Anyway I prefer to have 8 oz of any EO/FO I'm considering using, enough for a few batches if I like it, not so much that the money kills me if the scent is a loser. I must like orange. I got 32oz of that. 

I recall my old days of soaping (it's a joke folks!) when I was buying 0.5 and 1.0 oz bottles of EO at Whole Foods Market. I was spending as much on those bitty bottles as 8 oz sizes cost me online.

__________
UPDATE (edit) I posted earlier I was considering ordering, but I've now placed the order, so I should have the stuff in a week and I'll report on how I like the scents, and colorants too.


----------



## reallyrita (Jul 14, 2008)

I am finally able to update about these FOs.  I have been away from  my soap pot since mid May. Today I took these soaps off the curing rack to make room for my next batches. The Cucumber Green Tea is lovely.  I was afraid that I had ruined that batch by overheating with a heating pad trying to force gel in my silicone mold.  The scent is subtle but definitely there!
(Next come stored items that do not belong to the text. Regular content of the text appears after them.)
-- ==== Sys2Proof/Machine/Translate.lean ====
section
/-! DEFINITION. Translation (R249 to R257): the page-table walk, leaf checks, the cached translations, and the
scopes and stacks of the physical map (R252). -/

namespace Sys2Proof.Machine

/-! ### The physical map (R252) -/

def inHbm (pa : Nat) : Bool := pa < 12 * 2 ^ 36
def inTier (pa : Nat) : Bool := 2 ^ 48 ≤ pa && pa < 2 ^ 48 + 8 * 2 ^ 41
def inPod (pa : Nat) : Bool := 2 ^ 50 ≤ pa && pa < 2 ^ 51
def inHost (pa : Nat) : Bool := 2 ^ 51 ≤ pa && pa < 2 ^ 52
def mapped (pa : Nat) : Bool := inHbm pa || inTier pa || inPod pa || inHost pa
/-- The TIER bit a range has. -/
def tierOf (pa : Nat) : Nat := if inTier pa || inHost pa then 1 else 0
/-- Home stack of an HBM address, and the die of a stack (R3, R252). -/
def stackOf (pa : Nat) : Nat := pa / 2 ^ 36
def dieOfStack (k : Nat) : Nat := k / 3

def Power.dead : Power → Bool
  | .dark | .off => true
  | _ => false
def Power.running : Power → Bool
  | .dark | .off => false
  | _ => true

def powerOfCode (k : Nat) : Power :=
  match k with
  | 0 => .full | 1 => .even | 2 => .low | 3 => .dim | 4 => .dark | _ => .off

/-- Running states from the fastest clock down. -/
def powerRank : Power → Nat
  | .full => 0 | .even => 1 | .low => 2 | .dim => 3 | .dark => 4 | .off => 5

/-- One step toward a running state: to the adjacent one between running states, straight there from DARK and OFF. -/
def powerStep (now target : Power) : Power :=
  if now.dead || target.dead then target
  else if powerRank now < powerRank target then powerOfCode (powerRank now + 1)
  else if powerRank target < powerRank now then powerOfCode (powerRank now - 1)
  else now

/-- The clock a die runs at: within a step between running states the lower of its two (R401). -/
def Die.clock (d : Die) : Power :=
  match d.target with
  | none => d.power
  | some p =>
    let q := powerStep d.power p
    if d.moving && !q.dead && decide (powerRank d.power < powerRank q) then q else d.power

/-- The power of the die an HBM frame's stack lies on; other ranges are always reachable. -/
def State.powerAt (s : State) (pa : Nat) : Power :=
  if inHbm pa then (s.die (dieOfStack (stackOf pa))).power else .full

/-- The power of the dies whose stacks a physical range lies on: OFF or DARK where one of them is. -/
def State.rangePower (s : State) (pa n : Nat) : Power :=
  let ps := ((List.range 12).filter (fun k => decide (k * 2 ^ 36 < pa + n) && decide (pa < (k + 1) * 2 ^ 36))).map (fun k =>
    (s.die (dieOfStack k)).power)
  if ps.contains .off then .off else if ps.contains .dark then .dark else .full

/-! ### Leaf fields (R251) -/

def leafV (e : Word) : Bool := bits e 0 0 == 1
def leafLeaf (e : Word) : Bool := bits e 1 1 == 1
def leafRd (e : Word) : Bool := bits e 2 2 == 1
def leafWr (e : Word) : Bool := bits e 3 3 == 1
def leafPriv (e : Word) : Bool := bits e 4 4 == 1
def leafOrd (e : Word) : Nat := bits e 6 5
def leafFmt (e : Word) : Nat := bits e 10 7
def leafGeom (e : Word) : Nat := bits e 13 11
def leafTier (e : Word) : Nat := bits e 14 14
def leafAcc (e : Word) : Bool := bits e 15 15 == 1
def leafDirty (e : Word) : Bool := bits e 16 16 == 1
def leafMig (e : Word) : Bool := bits e 17 17 == 1
def leafTen (e : Word) : Nat := bits e 23 18
def leafFrame (e : Word) : Nat := bits e 63 28
/-- ACC, and DIRTY for a write, set in a leaf (R254). -/
def leafTouch (e : Word) (write : Bool) : Word := e ||| (if write then 0x18000 else 0x8000)

/-- Address bits below the frame of a leaf at a level (R249). -/
def levelBits (level : Nat) : Nat := 16 + 10 * (3 - level)

/-- A valid entry that breaks R253. -/
def malformed (e : Word) (level : Nat) : Bool :=
  if leafLeaf e then
    let gs := leafFmt e == 11 || leafFmt e == 12
    let base := leafFrame e * 65536
    level == 0 || leafOrd e == 3 || 13 < leafFmt e
      || leafGeom e % 4 == 3 || (leafGeom e != 0 && !gs)
      || leafFrame e % 2 ^ (10 * (3 - level)) != 0 || leafMig e
      || (leafTen e != 0 && !leafPriv e) || bits e 27 24 != 0
      || !mapped base || tierOf base != leafTier e
  else
    level == 3 || bits e 12 2 != 0 || bits e 63 52 != 0 || !inHbm (bits e 51 13 * 8192)

/-- The outcome of a walk (R254). -/
inductive Walk where
  | leaf (entry : Nat) (e : Word) (level : Nat)
  | invalid
  | malformed
  | migrating
  /-- The entry at this address lies in a stack of a die at DARK or OFF and cannot be read (R402). -/
  | dark (pa : Nat)
  deriving DecidableEq, Repr

/-- One level of the walk and those below it, by fuel (R254). `dead` says which addresses are out of reach (R402). -/
def walkFrom (dead : Nat → Bool) (m : Mem) (va : Nat) : Nat → Nat → Nat → Walk
  | 0, _, _ => .malformed
  | k + 1, level, tbl =>
    let at_ := tbl + 8 * (va / 2 ^ (46 - 10 * level) % 1024)
    if dead at_ then .dark at_
    else
    let e : Word := BitVec.ofNat 64 (natOf (memGetList m at_ 8))
    if leafV e = false then (if leafMig e then .migrating else .invalid)
    else if malformed e level then .malformed
    else if leafLeaf e then .leaf at_ e level
    else walkFrom dead m va k (level + 1) (bits e 51 13 * 8192)

/-- The walk of a tenant's table for a virtual address (R249, R254). An address of 2^56 or more, which no page table can name
(R245), is that of no page. -/
def walk (s : State) (ten va : Nat) : Walk :=
  if 2 ^ 56 ≤ va then .invalid
  else walkFrom (fun a => (s.powerAt a).dead) s.mem va 4 0 (s.tenant ten).troot

/-- The physical address a leaf gives. -/
def leafPa (e : Word) (level va : Nat) : Nat := leafFrame e * 65536 + va % 2 ^ levelBits level

/-! ### Cached translations (R256, R257) -/

/-- The slice that serves a site (R256): numbered by die, slice column and row. -/
def sliceOf (die site : Nat) : Nat := die * 72 + siteX site / 9 * 24 + siteY site
/-- The translating unit of a Wings unit. -/
def wingsUnit (stack : Nat) : Nat := 1000 + stack

/-- The translations a unit holds: a slice 512, a Wings unit 1,024 (R256); the unit of the control cues is the
scheduler's, to which the spec gives no size, and takes a Wings unit's (log 31). -/
def tlbSize (unit : Nat) : Nat := if unit < 1000 then 512 else 1024

def TlbEnt.hits (t : TlbEnt) (unit ten va : Nat) : Bool :=
  t.unit == unit && t.tenant == ten && t.va ≤ va && va < t.va + t.size

/-- A translation: the leaf used and the physical address, or why there is none. -/
inductive Trans where
  | ok (e : Word) (pa : Nat)
  | invalid
  | malformed
  | migrating
  | dark (pa : Nat)
  deriving DecidableEq, Repr

/-- Room for one more translation of a unit: of a full TLB one entry goes, which the spec does not name (R256; log 31). -/
def State.tlbRoom (s : State) (unit : Nat) : State :=
  let own := s.tlb.filter (fun t => t.unit == unit)
  match own[Config.freeNat s.free % own.length]? with
  | some victim => if own.length < tlbSize unit then s else ({ s with tlb := s.tlb.filter (fun t => t != victim) }).tickFree
  | none => s

/-- Use the walk's leaf: set ACC and DIRTY before the access (R254), and cache the translation (R256). -/
def State.walkIn (s : State) (unit ten va : Nat) (write : Bool) (at_ : Nat) (e : Word) (level : Nat) : State :=
  let e' := leafTouch e write
  let base := va - va % 2 ^ levelBits level
  let s := if e' = e then s else s.store at_ 8 e'.toNat
  if s.tlb.any (fun t => t.unit == unit && t.tenant == ten && t.va == base && t.leaf == e') then s
  else
    let s := ({ s with tlb := s.tlb.filter (fun t => !(t.unit == unit && t.tenant == ten && t.va == base)) }).tlbRoom unit
    { s with tlb := s.tlb ++ [⟨unit, ten, base, 2 ^ levelBits level, e', leafDirty e'⟩] }

/-- A walk's translation is the cached one: they differ in ACC and DIRTY at most. -/
def sameTrans (fresh : Trans) (leaf : Word) (pa : Nat) : Bool :=
  match fresh with
  | .ok e p => leafTouch e true == leafTouch leaf true && p == pa
  | _ => false

/-- Translate one address. A cached translation that the table still has is used as it stands, and leaves ACC and
DIRTY of the table alone (R257); where the table has changed since, the access uses either, as a free value says
(R257). A cached leaf without DIRTY is walked at a store. -/
def translate (s : State) (unit ten va : Nat) (write : Bool) : Trans × State :=
  let fresh : Trans × State :=
    match walk s ten va with
    | .leaf at_ e level => (.ok (leafTouch e write) (leafPa e level va), s.walkIn unit ten va write at_ e level)
    | .invalid => (.invalid, s)
    | .malformed => (.malformed, s)
    | .migrating => (.migrating, s)
    | .dark pa => (.dark pa, s)
  match s.tlb.find? (fun t => t.hits unit ten va && (!write || t.dirty)) with
  | none => fresh
  | some t =>
    let pa := leafFrame t.leaf * 65536 + va % t.size
    let cached : Trans := .ok t.leaf pa
    if sameTrans fresh.1 t.leaf pa then (cached, s)
    else if Config.freeBool s.free then (cached, s.tickFree) else (fresh.1, fresh.2.tickFree)

/-- Rights of R255, in order: RD, WR, PRIV. `none` when allowed; else 0 read, 1 write, 2 other right (R389). -/
def rights (e : Word) (ten : Nat) (rd wr : Bool) : Option Nat :=
  if rd && !leafRd e then some 0
  else if wr && !leafWr e then some 1
  else if leafPriv e && leafTen e != ten then some 2
  else none

end Sys2Proof.Machine
end

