-- ==== Sys2Proof/Machine/Validate.lean ====
section
/-! DEFINITION. Validation of a launch (R60 to R70, R225 to R243, R291, R335): the fields of the launch record, of the
script's entries in the order of R70, and of the list records. The first breach, as a placement failure (R334). -/

namespace Sys2Proof.Machine

/-! ### Placement failures (R334, R335) -/

/-- A validation or fit failure: the fields of the placement record. -/
structure PlaceFail where
  code : Nat
  step : Nat := 0
  entry : Nat := noEntry
  chan : Nat := noEntry
  needed : Nat := 0
  avail : Nat := 0
  /-- Box and direction of a fit failure. -/
  box : Option (Nat × Nat × Nat) := none
  word : Nat := 0
  bit : Nat := 0
  recidx : Nat := 0
  deriving DecidableEq, Repr

def invalidOpcode : Nat := 1
def invalidField : Nat := 2
def invalidDist : Nat := 3
def invalidPort : Nat := 4
def invalidXcnt : Nat := 5
def invalidLimit : Nat := 6
def fitCells : Nat := 0x10
def fitSpan : Nat := 0x11
def fitTracks : Nat := 0x12
def fitRate : Nat := 0x13
def fitSram : Nat := 0x14
def fitTables : Nat := 0x15
def fitBarriers : Nat := 0x16
def fitLeave : Nat := 0x17

/-- The record of R334. -/
def PlaceFail.words (p : PlaceFail) (die : Nat) : List Word :=
  [BitVec.ofNat 64 (p.code + field die 8 + field p.step 10 + field p.entry 32), BitVec.ofNat 64 p.chan,
   BitVec.ofNat 64 p.needed, BitVec.ofNat 64 p.avail,
   (match p.box with
    | none => 0
    | some (x, y, d) => BitVec.ofNat 64 (x + field y 5 + field d 10 + field 1 12)),
   BitVec.ofNat 64 (p.word + field p.bit 8 + field p.recidx 16), 0, 0]

/-- The first failure of checks made in order. -/
def firstFail : List (Option PlaceFail) → Option PlaceFail
  | [] => none
  | none :: rest => firstFail rest
  | some p :: _ => some p

/-- A limit of a place: breached unless it holds. -/
def need (ok : Bool) (p : PlaceFail) : Option PlaceFail := if ok then none else some p

/-! ### Fields of a word -/

/-- A field of a word: its bits, and the failure code of a value, 0 when it is allowed. -/
structure Fld where
  hi : Nat
  lo : Nat
  bad : Nat → Nat := fun _ => 0

/-- A field whose breach is INVALID_FIELD. -/
def fld (hi lo : Nat) (ok : Nat → Bool) : Fld := ⟨hi, lo, fun v => if ok v then 0 else invalidField⟩
def anyFld (hi lo : Nat) : Fld := ⟨hi, lo, fun _ => 0⟩

/-- Check the bits of w below `top` and from `bottom` up against fields listed from the highest down; bits that no field
names must be 0. A breach is reported at the lowest bit of its field (R334). -/
def checkFlds (w : Word) (bottom : Nat) (at_ : Nat → PlaceFail) : Nat → List Fld → Option PlaceFail
  | top, [] => if bottom < top ∧ bits w (top - 1) bottom ≠ 0 then some { at_ bottom with code := invalidField } else none
  | top, f :: rest =>
    if f.hi + 1 < top ∧ bits w (top - 1) (f.hi + 1) ≠ 0 then some { at_ (f.hi + 1) with code := invalidField }
    else if f.bad (bits w f.hi f.lo) ≠ 0 then some { at_ f.lo with code := f.bad (bits w f.hi f.lo) }
    else checkFlds w bottom at_ f.lo rest

def entryAt (e word bit : Nat) : PlaceFail := { code := invalidField, entry := e, word := word, bit := bit }

/-! ### Reading a launch through the tenant's page table (R422) -/

/-- The translating unit of a die's Blocking Engine. -/
def placerUnit (die : Nat) : Nat := 3000 + die

/-- What keeps a launch from being read: an address, or none where a page is migrating and the walk waits (R254, R263). -/
abbrev ReadFail := Option Nat

/-- Read n bytes at a virtual address. No die's stacks are reached at DARK or OFF (R422). An address of 2^56 or more is that
of no page: the spec does not name it among what fails a read, and here it does (DESIGN CHOICE, log 34). -/
def State.readVa (s : State) (ten die va n : Nat) : Except ReadFail (List Byte) × State :=
  if n = 0 then (.ok [], s)
  else
    match s.reach (placerUnit die) ten 4 va n true false with
    | (.ok segs, s') => (.ok (s'.readSegs segs), s')
    | (.miss bad cause, s') => (.error (if cause = 2 then none else some bad), s')
    | (.viol bad _, s') => (.error (some bad), s')

def State.readWords (s : State) (ten die va n : Nat) : Except ReadFail (List Word) × State :=
  match s.readVa ten die va (8 * n) with
  | (.ok bs, s') => (.ok (wordsOfBytes bs), s')
  | (.error a, s') => (.error a, s')

/-- A failure to read: the record of R422, or none while the read waits. -/
def unread (entry word recidx : Nat) (a : ReadFail) : Option PlaceFail :=
  a.map (fun addr => { code := invalidField, entry := entry, word := word, recidx := recidx, needed := addr })

/-- Read the entries of a script, each word once, in list order (R60), or say what fails. Extension words that run past the
end of the address space run past the image's end (R69; log 16): that entry, without them, is the last that is read. -/
def State.readEntries (s : State) (ten die : Nat) : Nat → Nat → Nat → List (List Word) →
    Except (Option PlaceFail) (List (List Word)) × State
  | 0, _, _, acc => (.ok acc.reverse, s)
  | k + 1, i, va, acc =>
    match s.readWords ten die va 2 with
    | (.error a, s') => (.error (unread i 0x11 0 a), s')
    | (.ok ws, s') =>
      let x := bits (wordAt ws 1) 1 0
      if 2 ^ 56 < va + 16 + 8 * x then (.ok (ws :: acc).reverse, s')
      else
        match s'.readWords ten die (va + 16) x with
        | (.error a, s'') => (.error (unread i 0x11 0 a), s'')
        | (.ok es, s'') => s''.readEntries ten die k (i + 1) (va + 16 + 8 * x) ((ws ++ es) :: acc)

/-! ### The launch record (R241) -/

def defaultLadder (j : Nat) : Nat := [6, 4, 2, 2, 1, 0, 0, 0].getD j 0

/-- A rung's code keeps or widens its default, and no rung is wider than the one before it (R31). -/
def ladderOk (w2 : Word) (j v : Nat) : Bool :=
  v != 7 && decide (defaultLadder j ≤ v) && (j == 0 || decide (v ≤ bits w2 (3 * j - 1) (3 * j - 3)))

def recAt (k bit : Nat) : PlaceFail := { code := invalidField, word := 0x10 + k, bit := bit }

def mult (m v : Nat) : Bool := v % m == 0
def cellColumn (x : Nat) : Bool := decide (x ≤ 25) && x != 8 && x != 17

/-- The fields of a launch record, from w0 up, each word from bit 63 down (R243). -/
def checkLaunch (ws : List Word) : Option PlaceFail :=
  let w (k : Nat) : Word := wordAt ws k
  let word (k : Nat) (fs : List Fld) : Option PlaceFail := checkFlds (w k) 0 (recAt k) 64 fs
  let nent := bits (w 0) 16 0
  let part := bits (w 2) 37 32 + bits (w 2) 45 40 + bits (w 2) 53 48
  firstFail [
    word 0 [anyFld 29 29, fld 28 24 (fun v => decide (v ≤ 23)), fld 23 19 cellColumn, anyFld 18 17, anyFld 16 0],
    need (decide (1 ≤ nent) && decide (nent ≤ 65536)) { code := invalidLimit, word := 0x30 },
    word 1 [fld 63 0 (mult 8)],
    checkFlds (w 2) 32 (recAt 2) 64 [fld 53 48 (fun v => decide (v ≤ 32)), fld 45 40 (fun v => decide (v ≤ 32)),
      fld 37 32 (fun v => decide (v ≤ 32))],
    need (part == 32) (recAt 2 32),
    checkFlds (w 2) 0 (recAt 2) 32
      ([7, 6, 5, 4, 3, 2, 1, 0].map (fun j => fld (3 * j + 2) (3 * j) (ladderOk (w 2) j))),
    word 3 [fld 63 32 (fun v => v != 0), fld 31 0 (fun v => v != 0)],
    word 4 [fld 11 0 (fun v => decide (v ≤ 2048))],
    word 5 [anyFld 56 41, anyFld 40 17, fld 16 0 (fun v => decide (64 ≤ v) && decide (v ≤ 65536))],
    word 6 [anyFld 23 16, fld 15 8 (fun v => v != 0), fld 7 0 (fun v => v != 0)],
    word 8 [fld 63 0 (mult 8)],
    word 9 [fld 63 48 (fun v => decide (v ≤ 18432)), fld 47 32 (fun v => decide (v ≤ 255)),
      fld 31 16 (fun v => decide (v ≤ 16)), fld 15 0 (fun v => decide (v ≤ 9216))],
    word 10 [fld 63 0 (mult 8)], word 11 [fld 63 0 (mult 8)], word 12 [fld 63 0 (mult 8)],
    word 13 [], word 14 [], word 15 []]

def Region.nslot (r : Region) : Nat := bits (r.lw 9) 15 0
def Region.ntab (r : Region) : Nat := bits (r.lw 9) 31 16
def Region.ncode (r : Region) : Nat := bits (r.lw 9) 47 32
def Region.nend (r : Region) : Nat := bits (r.lw 9) 63 48

/-! ### List records (R242) -/

/-- Word k of record i of a list of records of n words. -/
def recWord (ws : List Word) (n i k : Nat) : Word := wordAt ws (n * i + k)

structure SlotRec where
  host : Nat
  slot : Nat
  code : Nat
  entryPc : Nat
  stack : Nat
  bind : Nat
  sends : Nat
  deriving DecidableEq, Repr

structure EndRec where
  host : Nat
  end_ : Nat
  output : Bool
  slot : Nat
  wid : Nat
  peer : Nat
  pp : Nat
  deriving DecidableEq, Repr

def slotRecOf (w0 w1 : Word) : SlotRec :=
  ⟨bits w0 15 0, bits w0 19 16, bits w0 31 24, bits w0 47 32, bits w1 31 0, bits w1 37 32, bits w1 53 38⟩
def endRecOf (w : Word) : EndRec :=
  ⟨bits w 15 0, bits w 20 16, bits w 21 21 == 1, bits w 25 22, bits w 28 26, bits w 47 32, bits w 49 48⟩

def Region.slotList (r : Region) : List SlotRec :=
  (List.range r.nslot).map (fun i => slotRecOf (recWord r.slotRecs 4 i 0) (recWord r.slotRecs 4 i 1))
def Region.endList (r : Region) : List EndRec := (List.range r.nend).map (fun i => endRecOf (recWord r.endRecs 1 i 0))
def Region.tableSlot (r : Region) (i : Nat) : Nat := bits (recWord r.tableRecs 2 i 1) 3 0
def Region.tableAddr (r : Region) (i : Nat) : Nat := (recWord r.tableRecs 2 i 0).toNat
def Region.codeAddr (r : Region) (i : Nat) : Nat := (recWord r.codeRecs 4 i 0).toNat
def Region.poolAddr (r : Region) (i : Nat) : Nat := (recWord r.codeRecs 4 i 1).toNat
def Region.codeOrg (r : Region) (i : Nat) : Nat := bits (recWord r.codeRecs 4 i 2) 15 0
def Region.codeLen (r : Region) (i : Nat) : Nat := bits (recWord r.codeRecs 4 i 2) 31 16
def Region.codePools (r : Region) (i : Nat) : Nat := bits (recWord r.codeRecs 4 i 2) 47 32

/-- The task output end that feeds operand k of entry e (R239). -/
def Region.taskEnds (r : Region) (e k : Nat) : List EndRec :=
  r.endList.filter (fun x => x.output && x.peer == e && x.pp == k)

/-! ### Producers and widths -/

def opndOf (n : NodeF) (k : Nat) : Opnd := if k = 0 then n.sa else if k = 1 then n.sb else n.sc

/-- CARRY's operand B points forward (R64). -/
def pointsAhead (opc k : Nat) : Bool := opc == 0x06 && k == 1

/-- The entry an operand names. -/
def producerOf (opc e k : Nat) (o : Opnd) : Nat := if pointsAhead opc k then e + o.dist.toNat else e - o.dist.toNat

/-- The output ports an entry has (R65). -/
def portsOf (opc : Nat) (n : NodeF) : List Nat :=
  if opc = 0x03 ∨ opc = 0xA4 then []
  else if opc = 0x61 ∨ opc = 0x63 then (if n.ord = 1 then [1] else [])
  else if opc = 0x04 then [0, 1]
  else if [0x60, 0x62, 0x64, 0x65, 0x6A].contains opc then (if n.ord = 1 then [0, 1] else [0])
  else [0]

/-- Width code of operand k of entry e, from its producer or its task end; none when it is absent. -/
def Region.opWid (r : Region) (e k : Nat) : Option Nat :=
  match r.taskEnds e k with
  | x :: _ => some x.wid
  | [] =>
    let o := opndOf (r.fields e) k
    if o.dist = 0 then none else some (r.fields (producerOf (r.opcode e) e k o)).wid.toNat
I am ordering more.  The Peach Gardenia is a disappointment.  The smell was fantastic while I was soaping it but after 2 months on  the cure rack,it has faded badly and smells a little odd to my nose.  I just used a basic lard, OO and CO recipe.  Also, it turned an unpleasant pinky beige color.  I did not use colorant.  I think this will be just fine in lotion but not in soap.  I am tempted to get a little more and play with it in a lotion or shower gel because it was so pretty OOB.  The Mandarin II is still strong but has developed some complexity.  It is a keeper.  My nice white soap did discolor a bit to a yellow-tan color.  I think it needs some peachy colorant.  The Kitchen Herb is the winner of the bunch.  My soap is still really white and creamy.  The scent is soft and mellow.  I have a few more to try and now that I am finally home, I will get to soaping them in the coming days and let you all know how I do!!


----------



## digit (Jul 25, 2008)

Mmmmmmm.......they do look creamily wonderful!!!!    

Digit


----------



## Sudsy Bubbles (Jul 30, 2008)

Very nice! The scents sound wonderful.

Sudsy Bubbles


----------